U.S. corporates refuse to get tempted by consumer-spending signal

posted in: Credit, Economy | 0

Non-defense capital goods ex aircraft, orders vs PCENon-residential fixed investment contributed 0.68 percent to the four-percent growth in U.S. gross domestic product in the second quarter.  A much larger 1.69 percent came from personal consumption expenditures.  Back in 1Q08, non-residential fixed investment peaked at $1.99tn, preceded by PCE one quarter earlier at $10.08tn.  By 2Q14, they surpassed those peaks by 4.1 percent and 8.2 percent, respectively ($2.08tn and $10.91tn).  In the current recovery, PCE’s share in nominal GDP has gone from 67.5 percent in 4Q07 to 68.6 percent in 2Q14, and non-residential fixed investment from 13.4 percent to 12.5 percent.  Increasingly, the economy is reliant on personal consumption more than on business investment.  The irony is, the longer this continues, the higher the risk that the balance sheets of consumers continue to stay stretched, or worse, deteriorate.  Yes, there has been some progress in balance-sheet repair, but not a whole lot.  Total liabilities of households and non-profit organizations peaked in 3Q08 at $14.58tn, and by 1Q14 dropped to $13.78tn.  Looks like progress, until one realizes that the liabilities doubled since 1Q00.  Hence the cautious U.S. corporates when it comes to willingness to press on the capital-spending accelerator.  This was the message delivered in the inaugural piece on this blog, back in April.  Nothing has changed in this respect.

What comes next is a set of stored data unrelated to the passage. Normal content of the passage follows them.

-- ==== Sys2Proof/Laws/PerInstr.lean ====
section
/-!
SUPPORT. The family EncodeShape: what the raw form of each well-formed instruction looks like (spec/30_encoding.md R67,
R68, R70, R72), one lemma per constructor of Instr.
-/

namespace Sys2Proof.Laws

/-- The raw form of a well-formed instruction: a command word, below 8 exactly when the instruction is not ILLEGAL; or a
bus header whose reserved bit is 0 and whose WE bit says whether there is a value, which is of the indexed register's
type. -/
def EncodeShape.Statement (i : Instr) : Prop :=
  i.wf = true →
    match encode i with
    | .command w => w.toNat < 8 ↔ ∀ v, i ≠ .illegal v
    | .bus h data => headerReserved h = false ∧ headerWrite h = data.isSome ∧
        ∀ v, data = some v → v.type = busType (headerIndex h)

theorem EncodeShape.clear : EncodeShape.Statement .clear := fun _ => by simp [encode]
theorem EncodeShape.modexp : EncodeShape.Statement .modexp := fun _ => by simp [encode]
theorem EncodeShape.qrtest : EncodeShape.Statement .qrtest := fun _ => by simp [encode]
theorem EncodeShape.sqrt : EncodeShape.Statement .sqrt := fun _ => by simp [encode]
theorem EncodeShape.crhs : EncodeShape.Statement .crhs := fun _ => by simp [encode]
theorem EncodeShape.serialize : EncodeShape.Statement .serialize := fun _ => by simp [encode]
theorem EncodeShape.derive : EncodeShape.Statement .derive := fun _ => by simp [encode]
theorem EncodeShape.hint : EncodeShape.Statement .hint := fun _ => by simp [encode]

/-- The three fields of a header made of a WE bit and an index. -/
theorem busHeader_fields : ∀ (we : Bool) (idx : BitVec 6),
    headerReserved (busHeader we idx) = false ∧ headerWrite (busHeader we idx) = we ∧
      headerIndex (busHeader we idx) = idx := by decide

theorem EncodeShape.hostWr (idx : BitVec 6) (v : BusValue) : EncodeShape.Statement (.hostWr idx v) := by
  intro h
  obtain ⟨hr, hw, hi⟩ := busHeader_fields true idx
  refine ⟨hr, hw, fun u hu => ?_⟩
  obtain rfl := Option.some.inj hu
  rw [hi]
  exact beq_iff_eq.1 h

theorem EncodeShape.hostRd (idx : BitVec 6) : EncodeShape.Statement (.hostRd idx) := by
  intro _
  obtain ⟨hr, hw, _⟩ := busHeader_fields false idx
  exact ⟨hr, hw, fun _ hu => by cases hu⟩

theorem EncodeShape.illegal (w : U32) : EncodeShape.Statement (.illegal w) := by
  intro h
  have h8 : 8 ≤ w.toNat := of_decide_eq_true h
  exact ⟨fun hlt => absurd hlt (by omega), fun hne => absurd rfl (hne w)⟩

end Sys2Proof.Laws
end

Non-defense capital goods ex aircraft, orders vs inventoriesAs the chart above shows, in normal circumstances business capex and consumer spending tend to go together.  Since February, there has been a slight acceleration in year-over-year growth rate of consumer spending, which has yet to be fully reciprocated by business.  In Fact, of late they have gone in the opposite direction.  It is not like U.S. corporates lack the wherewithal.  Profits after tax (with inventory valuation and capital consumption adjustments) in 2013 were $1.63tn, versus $976bn in 2008.  The balance sheet is rich in cash, yet this is just one side of the coin.  The bigger issue is debt.  Total liabilities of non-financial corporates were $15.9tn in 1Q14, versus $12.9tn in 4Q09.  In an environment in which sales growth is lacking, more and more companies rely on financial engineering in order to boost the bottom line, and that means stock buybacks.  From a corporate treasurer’s perspective, real interest are zero, especially at the short end, and that is too good an opportunity to pass up.  Hence the accumulation of debt, which does not get invested in capital stock, rather spent on dividend payouts and stock buybacks.  This obviously gets reflected in orders for non-defense capital goods ex-aircraft, a proxy for business capital spending.  Year-over-year growth is in serious deceleration since March – from 7.89 percent to 1.89 percent in June.